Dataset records
──────────────────────────────

-- ==== Sys2Proof/Machine/AccView.lean ====
section
/-! DEFINITION. Control space as a requester sees it: which register an address names, to whom a register belongs, who may read and
write it, and what a read shows (R8-R13, R336, R388, R401, R402, R430, R431, R470, R471, R478, R479). -/
namespace Sys2Proof
namespace Machine

/-! ### Addresses (R470) -/

/-- The instance whose offset in a register's window is `off`. -/
def dimIndex : List (Nat × Nat) → Nat → Option Nat
  | [], off => if off = 0 then some 0 else none
  | (st, n) :: r, off =>
    if off / st < n then (dimIndex r (off % st)).map fun k => off / st * r.foldl (fun m d => m * d.2) 1 + k else none

/-- The instance of register `r` at control-space address `a`. -/
def instAt (r : Reg) (a : Nat) : Option Nat :=
  let (b, dims) := r.window
  let inner := dims.foldl (fun m d => m * d.2) 1
  if r.isLink then
    (List.range 68).findSome? fun l =>
      if lnkWindow l + b ≤ a then (dimIndex dims (a - (lnkWindow l + b))).map (inner * l + ·) else none
  else if b ≤ a then dimIndex dims (a - b) else none

/-- The registers of virtual functions hold none for f = 0 (R336). -/
def noRegister (r : Reg) (i : Nat) : Bool :=
  decide (r.count ≤ i) || (decide (i = 0) && [Reg.HIF_VF_OWN, .HIF_VF_MEM, .HIF_VF_WIN_LO, .HIF_VF_WIN_HI].contains r)

/-- The register at a control-space address. -/
def regAt (a : Nat) : Option (Reg × Nat) :=
  allRegs.findSome? fun r => (instAt r a).bind fun i => if noRegister r i then none else some (r, i)

/-! ### Whose a register is (R471) -/

/-- The outermost index of instance `i`. -/
def regOuter (r : Reg) (i : Nat) : Nat := i / (r.window.2.drop 1).foldl (fun m d => m * d.2) 1

/-- The partition + 1 that instance `i` of a register belongs to, 0 for none. -/
def regOwner (r : Reg) (i : Nat) (s : State) : Nat :=
  let b := r.window.1
  let k := regOuter r i
  if r.isLink then 0
  else if 0x200000 ≤ b ∧ b < 0x300000 then k + 1
  else if 0xE00000 ≤ b ∧ b < 0xE10000 then k + 1
  else if 0x400000 ≤ b ∧ b < 0x800000 then s.clsOwner k
  else if 0x800100 ≤ b ∧ b < 0x800120 then k + 1
  else if 0xA01100 ≤ b ∧ b < 0xA01110 then k + 1
  else match r with
    | .PART_LDR_BOOT_RES => k + 1
    | .HIF_PEVT_EN => k + 1
    | .PRC_REPAIR => k + 1
    | .STW_IN_RX => s.inOwner k
    | .STW_IN_RX_NEXT => s.inOwner k
    | .STW_IN_DSK => s.inOwner k
    | .STW_IN_DSK_NEXT => s.inOwner k
    | .STW_IN_CFG => s.inOwner k
    | .STW_IN_CFG_NEXT => s.inOwner k
    | .STW_IN_CMD => s.inOwner k
    | .STW_IN_STAT => s.inOwner k
    | .STW_IN_LAST => s.inOwner k
    | .HIF_MBX_CFG => s.mbxOwner k
    | .HIF_MBX_DATA => s.mbxOwner k
    | .HIF_MBX_XMASK => s.mbxOwner k
    | .HIF_MBX_BELL_LO => s.mbxOwner k
    | .HIF_MBX_BELL_HI => s.mbxOwner k
    | .HIF_MBX_STAT => s.mbxOwner k
    | .PIO_PSRC => s.pinOwner k
    | _ => 0

/-- The registers of loader context c (R207). -/
def isLdrCtx (r : Reg) : Bool := decide (0x380000 ≤ r.window.1) && decide (r.window.1 < 0x380100)

/-- A virtual function owns queue `q` (R336). -/
def vfQueue (f q : Nat) (s : State) : Bool := s.hif.vfEnable && decide (f ≠ 0) && decide (s.gf F.DSP_Q_CFG_OWNER q = f)

/-- Loader context `c` is open to a virtual function: IDLE, or its current or last load targets a partition it owns (R478). -/
def vfContext (f c : Nat) (s : State) : Bool :=
  s.hif.vfEnable && (decide (s.gf F.PART_LDR_STATUS_STATE c = 0) || vfOwns f (s.ldc c).part s)

/-- What a virtual function may reach (R336, R478): what its partitions have, and the shared registers listed. -/
def vfReach (f : Nat) (r : Reg) (i : Nat) (s : State) : Bool :=
  if isLdrCtx r then vfContext f i s
  else match r with
    | .HIF_AP_LO => s.hif.vfEnable && decide (i = f)
    | .HIF_AP_HI => s.hif.vfEnable && decide (i = f)
    | .HIF_QIRQ => vfQueue f i s
    | .DSP_Q_CMD => vfQueue f i s
    | .DSP_Q_TAIL => vfQueue f i s
    | .HIF_PEVT_EN => vfOwns f i s
    | _ => match regOwner r i s with
      | 0 => false
      | p + 1 => vfOwns f p s

/-! ### Who may read (R471, R388) -/

/-- Registers of the DBG block, and those of its mailbox that only the host has. -/
def isDbg (r : Reg) : Bool := decide (0x1400000 ≤ r.window.1) && decide (r.window.1 < 0x1500000)
def isMbxFrame : Reg → Bool
  | .DBG_MBX_CTL => true
  | .DBG_MBX_REQ => true
  | .DBG_MBX_RSP => true
  | _ => false

/-- The requester may read instance `i` of a register. -/
def mayRead (rq : Requester) (r : Reg) (i : Nat) (s : State) : Bool :=
  if isMbxFrame r then decide (rq = .pf0)
  else if isDbg r then adminOk rq s
  else match rq with
    | .vf f => vfReach f.val r i s || (decide (r = .PIO_PIN_CFG) && (match s.pinOwner i with | 0 => false | p + 1 => vfOwns f.val p s))
    | _ => readOk rq s

/-! ### What a read shows -/

/-- Where a unit's name tag stands in the locker, and its size (Table RCP-4, Table REL-4). -/
def tagPlace (kind u : Nat) : Option (Nat × Nat) :=
  match kind with
  | 0 => some (0x8300 + 8 * u, 8)
  | 2 => some (0x8C00 + 8 * u, 8)
  | 4 => some (0x8200 + 32 * u, 32)
  | 7 => some (0x8100 + 32 * u, 32)
  | 8 => some (0x8000, 256)
  | _ => none

/-- Control-space address of locker memory (R431). -/
def lockerBase : Nat := 0x1510000

/-- Word `w` of a name tag. -/
def tagWord (kind u w : Nat) (s : State) : Nat :=
  match tagPlace kind u with
  | some (o, n) => if 4 * w < n then fromBytes (s.rbs (lockerBase + o + 4 * w) 4) else 0
  | none => 0

/-- Write word `w` of a name tag. -/
def tagWrite (kind u w v : Nat) (s : State) : State :=
  match tagPlace kind u with
  | some (o, n) => if 4 * w < n then s.wbs (lockerBase + o + 4 * w) (toBytes 4 v) else s
  | none => s

/-- The role + 1 whose epoch a unit's record shows, as a role number of its kind (Table REL-4). -/
def rollRole (kind u : Nat) (s : State) : Nat :=
  let r := s.unit kind u
  if kind = 5 then (if s.proctorActive u then 1 else 0)
  else if r.state = uDetention ∨ r.state = uSelftest then r.banned else r.role

/-- EPOCH of a roll-call record. -/
def rollEpoch (kind u : Nat) (s : State) : Nat :=
  match rollRole kind u s with
  | 0 => Config.rollEpoch (unitKey kind u) s.seq % 65536
  | k + 1 =>
    if kind = 1 then
      match classOfPhys (u / 528) s with
      | some n => roleEpoch s 1 (512 * n + k)
      | none => Config.rollEpoch (unitKey kind u) s.seq % 65536
    else roleEpoch s kind k

/-- HWID of a unit: 16 bytes. -/
def rollHwid (kind u : Nat) (s : State) : List Nat :=
  let d := match kind with
    | 0 => u / 33
    | 1 => u / 528 / 33
    | 2 => 8 + u / 32
    | 3 => 16 + u
    | 4 => 8 + u / 4
    | 5 => 8 + u
    | 6 => 64 + u
    | _ => u
  if kind = 8 then (List.range 4).flatMap fun w => toBytes 4 (s.reg .GLB_UID w).toNat
  else if kind = 7 then toBytes 8 (Config.dieIdentity d) ++ List.replicate 8 0
  else toBytes 8 (Config.dieIdentity d) ++ [kind] ++ toBytes 3 u ++ [0, 0, 0, 0]

/-- The roll-call record of a unit (Table REL-4). -/
def rollRecord (kind u : Nat) (s : State) : List Nat :=
  let r := s.unit kind u
  let role := if kind = 5 then (if s.proctorActive u then 0 else 0xFFFF) else if r.role = 0 then 0xFFFF else r.role - 1
  let len := match tagPlace kind u with | some (_, n) => n / 8 | none => 0
  rollHwid kind u s ++ toBytes 2 (rollEpoch kind u s) ++ [unitState kind u s, kind] ++ toBytes 2 role
    ++ toBytes 2 (if r.banned = 0 then 0xFFFF else r.banned - 1) ++ toBytes 4 u ++ [r.reenrol, len, 0, 0]

/-- One slate or shadow entry as CLS_SLATE_DATA shows it: as it stands; 0 for an image under load or sealed (R60, R199, R228). -/
def slateView (n : Nat) (s : State) : Nat :=
  let k := s.gf F.CLS_SLATE_SEL_LBP n
  let a := s.gf F.CLS_SLATE_SEL_ADDR n
  let pc := s.phys n
  let e := if s.flag F.CLS_SLATE_SEL_SHADOW n then s.shadowAt pc (s.physBp n k) a else s.slateAt pc (s.physBp n k) a
  let hide := match s.clsOwner n with
    | 0 => false
    | p + 1 => decide (s.pst p = stLoading) || sealedOut p s
  if hide then 0 else b2n e.v + 2 * b2n e.u + 4 * b2n e.p + 8 * b2n (!e.good)

/-- CLS_SEQ_STATUS: the step of the partition that owns class `n`. -/
def seqView (n w : Nat) (s : State) : Nat :=
  match s.clsOwner n with
  | 0 => w % 32
  | p + 1 => w % 32 + 32 * s.slot p + 64 * s.gf F.PART_STATE_IN_GAP p + 65536 * s.gf F.PART_STATE_STEP p

/-- BBD_WORD_STAT of the selected word (R158). -/
def wordView (s : State) : Nat :=
  let a := bbBase + 8 * s.gf F.BBD_WORD_SEL_WORD 0
  let m : (Nat → Bool) → Nat := mask8
  m (fun i => s.mem.isX (a + i)) + 256 * m (fun i => decide (s.mem.err (a + i) = 1)) + 65536 * m (fun i => decide (s.mem.err (a + i) ≥ 2))

/-- DSP_DESK_STAT of core `c`. -/
def deskView (c : Nat) (s : State) : Nat :=
  let r := s.core c
  let w := match r.wait with | some x => x.bell.isNone | none => false
  let prio : Nat → Nat := fun k => match r.desk[k]? with | some t => t.prio | none => 0
  r.desk.length + 4 * b2n r.cur.isSome + 8 * b2n w + 16 * b2n (eligible c s) + 256 * prio 0 + 65536 * prio 1

/-- Selected probe-table entry (R230). -/
def probeKey (s : State) : Nat := (2 * s.gf F.TRC_PRB_SEL_CLASS 0 + s.gf F.TRC_PRB_SEL_BANK 0) * 4096 + s.gf F.TRC_PRB_SEL_STEP 0

/-- The value of a register as it stands, its write-only fields 0 (Table SCO-8, R479). -/
def regView (r : Reg) (i : Nat) (s : State) : Nat :=
  let w := (s.reg r i &&& ~~~ r.masks.wo).toNat
  match r with
  | .CLS_SEQ_STATUS => seqView i w s
  | .CLS_SLATE_DATA => slateView i s
  | .PART_SCC_LO => s.scc % 2 ^ 32
  | .PART_FROZEN_CLOCKS_LO => (s.fz i).clocks % 2 ^ 32
  | .TIM_NOW_0 => s.tim.frac / 65536
  | .TRC_PRB_DATA => bitsAt (Store.get 0 s.trc.probe (probeKey s)) (32 * i) 32
  | .BBD_WORD_STAT => wordView s
  | .DSP_DESK_STAT => deskView i s
  | .DSP_Q_STAT => w + 8 * b2n (qReady i s)
  | .PIO_IN => mask32 fun b => padLevel (32 * i + b) s
  | .PRC_RCALL => fromBytes (((rollRecord (s.gf F.PRC_RCALL_SEL_KIND 0) (s.gf F.PRC_RCALL_SEL_UNIT 0) s).drop (4 * i)).take 4)
  | .PRC_NAME_DATA => tagWord (s.gf F.PRC_NAME_SEL_KIND 0) (s.gf F.PRC_NAME_SEL_UNIT 0) i s
  | .XOT_NAME => tagWord 4 (i / 8) (i % 8) s
  | .NET_TN_RT_DATA => Store.get 0 s.tn.rt (128 * s.gf F.NET_TN_RT_SEL_IFACE 0 + s.gf F.NET_TN_RT_SEL_DEST 0)
  | .RST_DWDOG_STAT =>
    let n := w % 65536
    if n = 0 then w else w - n + (1 + Config.dwdogSpent s.seq % n)
  | _ => w

/-- Registers a read of which shows a free value: the counter moves on. -/
def freeView : Reg → Bool
  | .PIO_IN => true
  | .PRC_RCALL => true
  | .RST_DWDOG_STAT => true
  | _ => false

/-! ### Reads with an effect -/

/-- A read of a latching register captures the value of its latched partners (R89, R130, R207, R255, R349, R479). -/
def latchRead (r : Reg) (i : Nat) (s : State) : State :=
  match r with
  | .PART_BELL_NUM_LO =>
    let x := s.part i
    let s := (s.sf F.PART_BELL_NUM_HI_BELL i (x.bell / 2 ^ 32)).sf F.PART_BELL_STAMP_0_FRAC i x.stampFrac
    ((s.sf F.PART_BELL_STAMP_1_NS i x.stampNs).sf F.PART_BELL_STAMP_2_SEC i x.stampSec).sf F.PART_BELL_STAMP_3_SEC i (x.stampSec / 2 ^ 32)
  | .PART_FROZEN_CLOCKS_LO => s.sf F.PART_FROZEN_CLOCKS_HI_CLOCKS i ((s.fz i).clocks / 2 ^ 32)
  | .PART_SCC_LO => s.sf F.PART_SCC_HI_SCC 0 (s.scc / 2 ^ 32)
  | .PART_LDR_BYTES_LO => s.sf F.PART_LDR_BYTES_HI_BYTES i (Store.get 0 s.ld.got i / 2 ^ 32)
  | .STW_TRG_TIME_LO => s.sf F.STW_TRG_TIME_HI_TB i (Store.get 0 s.stw.fired i / 2 ^ 32)
  | .TIM_NOW_0 => ((s.sf F.TIM_NOW_1_NS 0 s.tim.ns).sf F.TIM_NOW_2_SEC 0 s.tim.sec).sf F.TIM_NOW_3_SEC 0 (s.tim.sec / 2 ^ 32)
  | .TIM_CMK_ARR_LO =>
    let x := Store.get (0, 0) s.tim.cmk i
    (s.sf F.TIM_CMK_ARR_HI_VALUE i (x.2 / 2 ^ 32)).sf F.TIM_CMK_MARK_VALUE i x.1
  | .TIM_PTM_T1_LO => s.sf F.TIM_PTM_T1_HI_VALUE 0 (s.tim.ptmT1 / 2 ^ 32)
  | .TIM_PTM_T4_LO => s.sf F.TIM_PTM_T4_HI_VALUE 0 (s.tim.ptmT4 / 2 ^ 32)
  | .TIM_PTM_MST_LO => s.sf F.TIM_PTM_MST_HI_VALUE 0 (s.tim.ptmMst / 2 ^ 32)
  | _ => s

/-- RCL fields clear as they are read (R10). -/
def clearRead (r : Reg) (i : Nat) (s : State) : State :=
  if r.masks.rcl = 0 then s else s.setReg r i (s.reg r i &&& ~~~ r.masks.rcl)

/-- A register whose read has a side effect that FORCE must allow (R366). -/
def poppingRead (r : Reg) : Bool := decide (r.masks.rcl ≠ 0)

/-- Read a register; under `peek` without its side effect (R10, R13, R365, R479). -/
def regRead (rq : Requester) (r : Reg) (i : Nat) (peek : Bool) (s : State) : State :=
  if noRegister r i then okResp 0 s
  else if !(mayRead rq r i s) then denyRead rq r i s
  else
    let v := regView r i s
    let t := if freeView r then { s with seq := s.seq + 1 } else s
    if peek then okResp v t
    else if r = .TIM_TXTS_0 then txtsRead t
    else okResp v (clearRead r i (latchRead r i t))

/-! ### Locker memory (R430, R431) -/

/-- Byte of locker memory. -/
def lockerByte (o : Nat) (s : State) : Nat :=
  if o < 0x8000 then (s.reg .PRC_RC (o / 4)).toNat / 256 ^ (o % 4) % 256
  else if o < 0x9000 then (s.rb (lockerBase + o)).toNat
  else if o < 0x9040 then mask8 fun j => decide (s.gf F.BBD_BANK_STATE (8 * (o - 0x9000) + j) = 2)
  else if o < 0x9050 then mask8 fun j => decide (8 * (o - 0x9040) + j < 68) && decide (s.gf F.STW_TDC_ROLE (8 * (o - 0x9040) + j) = 3)
  else if o < 0x9400 ∨ 0xA000 ≤ o ∧ o < 0xFC00 then (Config.lockerByte o s.seq).toNat
  else if o < 0xA000 then 0
  else (s.rb (lockerBase + o)).toNat

/-- Read a word of locker memory. -/
def lockerRead (rq : Requester) (o : Nat) (s : State) : State :=
  if !(readOk rq s) then { logViol rq 0 (lockerBase + o) 0x21 1 0 s with resp := { data := 0, status := 0x21, errkind := 1 } }
  else okResp (fromBytes ((List.range 4).map fun j => lockerByte (o + j) s)) { s with seq := s.seq + 1 }

/-- Write a word of locker memory: the user area alone. -/
def lockerWrite (rq : Requester) (o v : Nat) (s : State) : State :=
  if adminOk rq s ∧ 0xFC00 ≤ o then okResp 0 (s.wbs (lockerBase + o) (toBytes 4 v))
  else { logViol rq (writeAccess rq) (lockerBase + o) 0x21 1 v s with resp := { data := 0, status := 0x21, errkind := 1 } }

end Machine
end Sys2Proof
end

──────────────────────────────

▸ WHAT THE TASK ASKS:
Show every line in the entries above that contains the string "stands".

▸ ANSWER AREA:
/-- Where a unit's name tag stands in the locker, and its size (Table RCP-4, Table REL-4). -/
/-- One slate or shadow entry as CLS_SLATE_DATA shows it: as it stands; 0 for an image under load or sealed (R60, R199, R228). -/
/-- The value of a register as it stands, its write-only fields 0 (Table SCO-8, R479). -/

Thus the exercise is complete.